--- START ---
-- ==== Sys2Proof/Machine/ResyncRows.lean ====
section
/-! DEFINITION. RESYNC and the Summary Record (14, R326, R327, Table 14-11). -/

namespace Sys2Proof.Machine

/-- A 64-bit word of two 32-bit halves. -/
def pair32 (lo hi : Word32) : Word := hi ++ lo

/-- A number as a 64-bit word. -/
def word64 (n : Nat) : Word := BitVec.ofNat 64 n

/-- The register word that a read gives, for a register whose read has no effect. -/
def peekWord (x : B Word32) (s : State) : Word32 :=
  match x s with
  | .ok v _ => v
  | .error _ _ => 0

/-- The header of a section: ID, VERSION 1, LENGTH with the header, ENTRIES. -/
def sectionHead (id length entries : Nat) : Word := word64 (fld entries 32 + fld length 16 + fld 1 8 + id)

/-- The core of an entry of CORES: i = ID for 0 to 11, ID − 4 for 16 to 27. -/
def entryCore (i : Nat) : CoreId := finMod 32 (by decide) (if i < 12 then i else i + 4)

/-- The run state of a physical core (Table 14-11, CORES). -/
def runCode (s : State) (c : CoreId) : Nat :=
  if !islandOn s (coreHalf c) (localId c) then 0
  else if pairHalted s c then 7
  else if !isLogical s c then 6
  else match (coreAt s c).run with
    | .parked => 1
    | .running => 2
    | .waiting _ => 3
    | .halted => 4
    | .stepping => 4
    | .lockedUp => 5
    | .stopped => 2

/-- An entry of CORES. -/
def coreEntryWord (s : State) (i : Nat) : Word :=
  let c := entryCore i
  let p := pairOf s c
  let k := coreAt s c
  word64 (fld k.dom.id.toNat 32 + bitAt k.cs.hold 25 + bitAt p.mismatch 24 + bitAt p.lockUnavail 23
    + bitAt p.debugParted 22 + fld (pairModeCode p.mode) 19 + fld (runCode s c) 16 + (roleGen s c).toNat)

/-- The rank of an entry of MEMORY: half, channel, rank. -/
def entryRank (r : Nat) : Half × Fin 4 × Fin 2 :=
  (halfOfBit (decide (8 ≤ r)), finMod 4 (by decide) (r / 2), finMod 2 (by decide) r)

/-- A word of an entry of MEMORY. -/
def rankEntryWord (s : State) (r w : Nat) : Word :=
  let (h, ch, k) := entryRank r
  let x := rankAt s h ch k
  let d := dmcAt s h ch
  if w = 0 then
    word64 (fld d.ceCount.toNat 32 + fld (redirectWord x % 32) 13 + bitAt x.redirect.isSome 12 + fld x.sizeGb.toNat 8
      + rankStateCode x.state)
  else word64 (fld d.ueCount.toNat 32 + x.watermark.toNat)

/-- A word of an entry of LEDGER. -/
def flowEntryWord (s : State) (f : Fin 64) (w : Nat) : Word :=
  let x := flowAt s f
  if w = 0 then pair32 (flowStateWord x) x.bandwidth
  else word64 (fld (x.seq % 2 ^ 32) 32 + fld x.gap.toNat 16 + x.bound.toNat)

/-- The records of both collectors with their halves. -/
def allRecords (s : State) : List (Half × Record) :=
  let recs := fun (h : Half) => ((s.fltc.get h).slots.filter (fun e => e.2.valid)).map (fun e => (h, e.2))
  recs .east ++ recs .west

/-- Put a record into a list ordered by its last stamp, the most recent first. -/
def insertRecent (x : Half × Record) : List (Half × Record) → List (Half × Record)
  | [] => [x]
  | y :: l => if y.2.lastTb.toNat < x.2.lastTb.toNat then x :: y :: l else y :: insertRecent x l

/-- The 16 most recent records. -/
def recentRecords (s : State) : List (Half × Record) := ((allRecords s).foldl (fun l x => insertRecent x l) []).take 16

/-- A word of an entry of FAULTS. -/
def recordEntryWord (s : State) (i w : Nat) : Word :=
  match (recentRecords s)[i]? with
  | none => 0
  | some (h, x) =>
    match w with
    | 0 => word64 (bitAt x.multi 35 + fld h.num 34 + fld (sevCode (severityOf x.kind)).val 32 + fld (kindCode x.kind) 16
        + x.origin.toNat)
    | 1 => x.firstTb
    | 2 => x.lastTb
    | _ => x.count.setWidth 64

/-- A word of an entry of SESSIONS. -/
def sessionEntryWord (s : State) (i : Fin 4) (w : Nat) : Word :=
  match sessionAt s i with
  | none => 0
  | some x =>
    match w with
    | 0 => word64 (bitAt x.uart 10 + fld (levelCode x.level) 8 + (i.val + 1))
    | 1 => x.opened
    | 2 => x.certHash
    | _ => word64 ((List.range 24).foldl (fun n k => n + bitAt (x.halted.getLsbD (entryCore k).val) k) 0)

/-- The code of a slot state (15, Table 15-10). -/
def slotStateCode : SlotState → Nat
  | .empty => 0
  | .incomplete => 1
  | .downloaded => 2
  | .verified => 3
  | .trial => 4
  | .active => 5
  | .standby => 6
  | .invalid => 7

/-- A word of an entry of UPDATE. -/
def imageEntryWord (s : State) (i : Fin 8) (w : Nat) : Word :=
  let x := s.boot.journal.images.get i
  let trial := x.a.st == .trial || x.b.st == .trial
  if w = 0 then
    word64 (fld (if trial then s.boot.journal.trialBoots.toNat else 0) 16 + bitAt x.activeB 15
      + fld (slotStateCode x.b.st) 12 + fld (slotStateCode x.a.st) 8 + i.val)
  else pair32 x.a.version x.b.version

/-- The 16-bit value of a sensor of THERMAL: East 0 to 63, then West. -/
def sensorValue (s : State) (k : Nat) : Nat :=
  ((s.hsvc.get (halfOfBit (decide (64 ≤ k)))).sensors.get (finMod 64 (by decide) k)).value.toNat

/-- The hottest junction of a half in 1/16 °C: the greatest temperature sample. -/
def hottest (s : State) (h : Half) : Nat :=
  let temps := ((s.hsvc.get h).sensors.toList.filter (fun x => x.kind == 0)).map (fun x => x.value)
  match temps with
  | [] => 0
  | t :: ts => (ts.foldl (fun (m x : BitVec 16) => if m.slt x then x else m) t).toNat

/-- The lines of a half that a scrub pass reads, and its progress in ‰. -/
def scrubTotal (s : State) (h : Half) : Nat :=
  (halfRanks.map (fun x =>
    let r := rankAt s h x.1 x.2
    if rankServes r then rankBytes r / 512 * 7 else 0)).sum

/-- Progress of a half's scrub in ‰. -/
def scrubProgress (s : State) (h : Half) : Nat :=
  let n := scrubTotal s h
  if n = 0 then 0 else Nat.min 1000 ((s.hsvc.get h).scrubLines * 1000 / n)

/-- The least timing margin of a half's islands in mV. -/
def leastMargin (s : State) (h : Half) : Nat := ((s.hsvc.get h).aging.toList.map (fun x => x.margin.toNat)).foldl Nat.min 0xFFFF

/-- The largest guard band of a half's islands in mV, in steps of 2.5 mV. -/
def largestGuard (s : State) (h : Half) : Nat := ((s.hsvc.get h).aging.toList.map (fun x => x.guard * 5 / 2)).foldl Nat.max 0

/-- The sum of a count over both halves. -/
def bothHalves (f : Half → Nat) : Nat := f .east + f .west

/-- A word of the BACKGROUND section; the journal is that of the half h that writes the record. -/
def backgroundWord (s : State) (h : Half) (w : Nat) : Word :=
  let u := fun (x : Half) => s.hsvc.get x
  let p := fun (x : Half) => s.mem.rankPolicy.get x
  let erases := ((u h).journal.toList.map (fun x => x.erases))
  match w with
  | 0 => sectionHead 10 0x48 0
  | 1 => word64 (fld (bothHalves (fun x => (u x).scrubPasses)) 32 + fld (scrubProgress s .west) 16 + scrubProgress s .east)
  | 2 => word64 (bothHalves (fun x => (p x).lastCorrected))
  | 3 => word64 (fld (bothHalves (fun x => (p x).lastUncorrected)) 32 + bothHalves (fun x => (p x).lastDeferred) % 2 ^ 32)
  | 4 => if (u .west).calibrated.toNat ≤ (u .east).calibrated.toNat then (u .east).calibrated else (u .west).calibrated
  | 5 => word64 (fld (largestGuard s .west) 48 + fld (largestGuard s .east) 32 + fld (leastMargin s .west) 16 + leastMargin s .east)
  | 6 => word64 (fld ((u h).journal.toList.filter (fun x => x.retired)).length 32
      + fld (Nat.min 0xFFFF (erases.foldl Nat.min 0xFFFF)) 16 + Nat.min 0xFFFF (erases.foldl Nat.max 0))
  | 7 => word64 (bothHalves (fun x => (u x).cacheScrubs))
  | 8 => word64 (bothHalves (fun x => (u x).tcmScrubs))
  | _ => 0

/-- An entry of DMA: VDF v of East 0 to 31, then West. -/
def vdfEntry (s : State) (k : Nat) : Word32 :=
  let x := vdfAt s (halfOfBit (decide (32 ≤ k))) (finMod 32 (by decide) k)
  reg32 (bitAt x.resetting 26 + bitAt x.logEn 25 + bitAt x.active 24 + fld x.part.toNat 16 + x.gen.toNat)

/-- A word of the Header, POWER and HALVES (offset 8 × i below 0xC0), written by the Hearth of half h. -/
def headWord (s : State) (h : Half) (i : Nat) : Word :=
  let x := s.power.supc
  let hb : Nat := match s.arb.heldBy with
    | none => 0
    | some .east => 1
    | some .west => 2
  match i * 8 with
  | 0x00 => word64 (fld 4096 16 + 1)
  | 0x08 => s.tb
  | 0x10 => (s.hsvc.get h).resyncSeq
  | 0x18 => word64 (bitAt (!linkUp s) 16 + fld (lifecycle s) 8 + hb)
  | 0x20 => pair32 (peekWord (identWord h 0x000) s) (peekWord (identWord h 0x004) s)
  | 0x40 => sectionHead 1 0x20 0
  | 0x48 => word64 (fld (bitAt x.aging 2 + bitAt (x.thermalW != 0) 1 + bitAt x.lowVbat 0) 48 + fld (capWatts x) 32
      + fld x.mv.toNat 16 + fld (pointCode s.ledger.point) 12 + powerCode (powerState s))
  | 0x50 => (peekWord (aonsWord 0x08) s).setWidth 64
  | 0x58 => (peekWord (aonsWord 0x0C) s).setWidth 64
  | 0x80 => sectionHead 2 0x20 0
  | 0x88 => pair32 (hammerStatus s.arb) (linkStatus (s.link.get h))
  | 0x90 => pair32 s.link.east.lostLines s.link.west.lostLines
  | 0x98 => pair32 s.link.east.gateRefusals s.link.west.gateRefusals
  | _ => 0

/-- A word of the FAULTS section, at offset 8 × w from it. -/
def faultsWord (s : State) (w : Nat) : Word :=
  let v := fun (h : Half) (n : Fin 4) => (s.fltc.get h).sevcount.get n
  if 6 ≤ w then recordEntryWord s ((w - 6) / 4) ((w - 6) % 4)
  else match w with
    | 0 => sectionHead 6 0x230 16
    | 1 => pair32 (v .east 0) (v .east 1)
    | 2 => pair32 (v .east 2) (v .east 3)
    | 3 => pair32 (v .west 0) (v .west 1)
    | 4 => pair32 (v .west 2) (v .west 3)
    | _ => pair32 s.fltc.east.overflow s.fltc.west.overflow

/-- A word of the THERMAL section. -/
def thermalWord (s : State) (w : Nat) : Word :=
  let x := s.power.supc
  match w with
  | 0 => sectionHead 9 0x110 128
  | 1 => word64 (fld x.thermalW.toNat 48 + fld (BitVec.ofInt 16 x.caseEst).toNat 32 + fld (hottest s .west) 16 + hottest s .east)
  | _ => word64 ((List.range 4).foldl (fun n j => n + fld (sensorValue s ((w - 2) * 4 + j)) (16 * j)) 0)

/-- The word of the Summary Record at offset 8 × i. -/
def summaryWord (s : State) (h : Half) (i : Nat) : Word :=
  let o := i * 8
  if o < 0x0C0 then headWord s h i
  else if o = 0x0C0 then sectionHead 3 200 24
  else if o < 0x188 then coreEntryWord s ((o - 0x0C8) / 8)
  else if o < 0x1C0 then 0
  else if o = 0x1C0 then sectionHead 4 264 16
  else if o < 0x2C8 then rankEntryWord s ((o - 0x1C8) / 16) ((o - 0x1C8) / 8 % 2)
  else if o < 0x2D0 then 0
  else if o = 0x2D0 then sectionHead 5 1032 64
  else if o < 0x6D8 then flowEntryWord s (finMod 64 (by decide) ((o - 0x2D8) / 16)) ((o - 0x2D8) / 8 % 2)
  else if o < 0x6E0 then 0
  else if o < 0x910 then faultsWord s ((o - 0x6E0) / 8)
  else if o = 0x910 then sectionHead 7 136 4
  else if o < 0x998 then sessionEntryWord s (finMod 4 (by decide) ((o - 0x918) / 32)) ((o - 0x918) / 8 % 4)
  else if o < 0x9A0 then 0
  else if o = 0x9A0 then sectionHead 8 0x90 8
  else if o = 0x9A8 then word64 (fld s.life.fuses.counter.toNat 32 + s.boot.journal.seq.toNat)
  else if o < 0xA30 then imageEntryWord s (finMod 8 (by decide) ((o - 0x9B0) / 16)) ((o - 0x9B0) / 8 % 2)
  else if o < 0xA40 then 0
  else if o < 0xB50 then thermalWord s ((o - 0xA40) / 8)
  else if o < 0xB60 then 0
  else if o < 0xBA8 then backgroundWord s h ((o - 0xB60) / 8)
  else if o < 0xBE0 then 0
  else if o = 0xBE0 then sectionHead 11 264 64
  else if o < 0xCE8 then pair32 (vdfEntry s ((o - 0xBE8) / 4)) (vdfEntry s ((o - 0xBE8) / 4 + 1))
  else 0

/-- The bits of a word that are the far half's, `far`, and therefore stale while the link is not UP (R326); counts that sum
both halves, and the list of records, are among them. -/
def staleMask (far : Half) (i : Nat) : Word :=
  let o := i * 8
  let low : Word := 0xFFFFFFFF
  let mine := fun (e : Bool) (m : Word) => if e == (far == .east) then m else 0
  let split := match far with
    | .east => low
    | .west => low <<< 32
  let quarter : Word := match far with
    | .east => 0x0000FFFF0000FFFF
    | .west => 0xFFFF0000FFFF0000
  if o = 0x090 || o = 0x098 || o = 0x708 then split
  else if 0x0C8 ≤ o && o < 0x188 then mine (decide (o < 0x128)) 0x0000FFFF03FFFFFF
  else if 0x1C8 ≤ o && o < 0x2C8 then
    mine (decide (o < 0x248)) (if (o - 0x1C8) % 16 = 0 then 0xFFFFFFFF0003FF07 else 0xFFFFFFFF01FFFFFF)
  else if o = 0x6E8 || o = 0x6F0 then mine true (BitVec.allOnes 64)
  else if o = 0x6F8 || o = 0x700 then mine false (BitVec.allOnes 64)
  else if 0x710 ≤ o && o < 0x910 then BitVec.allOnes 64
  else if o = 0xA48 then quarter &&& low
  else if 0xA50 ≤ o && o < 0xB50 then mine (decide (o < 0xAD0)) (BitVec.allOnes 64)
  else if o = 0xB68 then (quarter &&& low) ||| low <<< 32
  else if o = 0xB70 || o = 0xB78 || o = 0xB80 || o = 0xB98 || o = 0xBA0 then BitVec.allOnes 64
  else if o = 0xB88 then quarter
  else if 0xBE8 ≤ o && o < 0xCE8 then mine (decide (o < 0xC68)) 0x07FFFFFF07FFFFFF
  else 0

/-- The 512 words of the record. While the link is not UP the far half's fields are values of some earlier time, which are
free (log 6). -/
def summaryWords (s : State) (h : Half) : List Word :=
  (List.range 512).map (fun i =>
    let v := summaryWord s h i
    if linkUp s then v
    else
      let m := staleMask h.other i
      (v &&& ~~~m) ||| (Config.freeWord (s.free + i) &&& m))

/-- RESYNC after the checks of R321: SEQ increments, and the record is written to the buffer (R326). -/
def runResync (r : Req) (s : State) : Option State :=
  let count := fun (h : Half) => modHsvc h (fun u => { u with resyncSeq := (s.hsvc.get r.half).resyncSeq + 1 })
  let s1 := count .west (count .east s)
  let s2 := if linkUp s then s1 else { s1 with free := s1.free + 512 }
  match reqWrite r s2 (r.w 1).toNat (wordsBytes (summaryWords s1 r.half)) with
  | .ok t => answerWith r 0 [] t
  | .error .wait => none
  | .error _ => answer r 2 s

/-- RESYNC (0x01) at the head of the ring of core c in half h (R326). -/
def execResync (h : Half) (c : CoreId) (s : State) : Out :=
  .next (serve h c (fun r => r.code == 0x01)
    (fun r _ => (r.w 1).toNat % 4096 ≠ 0 || !(List.range 6).all (fun i => r.w (i + 2) == 0)) true runResync s)

end Sys2Proof.Machine
end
--- END ---
Goal of the exercise: Everything above from the line containing "h 0x004) s)" through the line containing "else if o < 0x910" must be copied exactly. Nothing outside that range belongs in the answer.

Worked solution:
  | 0x20 => pair32 (peekWord (identWord h 0x000) s) (peekWord (identWord h 0x004) s)
  | 0x40 => sectionHead 1 0x20 0
  | 0x48 => word64 (fld (bitAt x.aging 2 + bitAt (x.thermalW != 0) 1 + bitAt x.lowVbat 0) 48 + fld (capWatts x) 32
      + fld x.mv.toNat 16 + fld (pointCode s.ledger.point) 12 + powerCode (powerState s))
  | 0x50 => (peekWord (aonsWord 0x08) s).setWidth 64
  | 0x58 => (peekWord (aonsWord 0x0C) s).setWidth 64
  | 0x80 => sectionHead 2 0x20 0
  | 0x88 => pair32 (hammerStatus s.arb) (linkStatus (s.link.get h))
  | 0x90 => pair32 s.link.east.lostLines s.link.west.lostLines
  | 0x98 => pair32 s.link.east.gateRefusals s.link.west.gateRefusals
  | _ => 0

/-- A word of the FAULTS section, at offset 8 × w from it. -/
def faultsWord (s : State) (w : Nat) : Word :=
  let v := fun (h : Half) (n : Fin 4) => (s.fltc.get h).sevcount.get n
  if 6 ≤ w then recordEntryWord s ((w - 6) / 4) ((w - 6) % 4)
  else match w with
    | 0 => sectionHead 6 0x230 16
    | 1 => pair32 (v .east 0) (v .east 1)
    | 2 => pair32 (v .east 2) (v .east 3)
    | 3 => pair32 (v .west 0) (v .west 1)
    | 4 => pair32 (v .west 2) (v .west 3)
    | _ => pair32 s.fltc.east.overflow s.fltc.west.overflow

/-- A word of the THERMAL section. -/
def thermalWord (s : State) (w : Nat) : Word :=
  let x := s.power.supc
  match w with
  | 0 => sectionHead 9 0x110 128
  | 1 => word64 (fld x.thermalW.toNat 48 + fld (BitVec.ofInt 16 x.caseEst).toNat 32 + fld (hottest s .west) 16 + hottest s .east)
  | _ => word64 ((List.range 4).foldl (fun n j => n + fld (sensorValue s ((w - 2) * 4 + j)) (16 * j)) 0)

/-- The word of the Summary Record at offset 8 × i. -/
def summaryWord (s : State) (h : Half) (i : Nat) : Word :=
  let o := i * 8
  if o < 0x0C0 then headWord s h i
  else if o = 0x0C0 then sectionHead 3 200 24
  else if o < 0x188 then coreEntryWord s ((o - 0x0C8) / 8)
  else if o < 0x1C0 then 0
  else if o = 0x1C0 then sectionHead 4 264 16
  else if o < 0x2C8 then rankEntryWord s ((o - 0x1C8) / 16) ((o - 0x1C8) / 8 % 2)
  else if o < 0x2D0 then 0
  else if o = 0x2D0 then sectionHead 5 1032 64
  else if o < 0x6D8 then flowEntryWord s (finMod 64 (by decide) ((o - 0x2D8) / 16)) ((o - 0x2D8) / 8 % 2)
  else if o < 0x6E0 then 0
  else if o < 0x910 then faultsWord s ((o - 0x6E0) / 8)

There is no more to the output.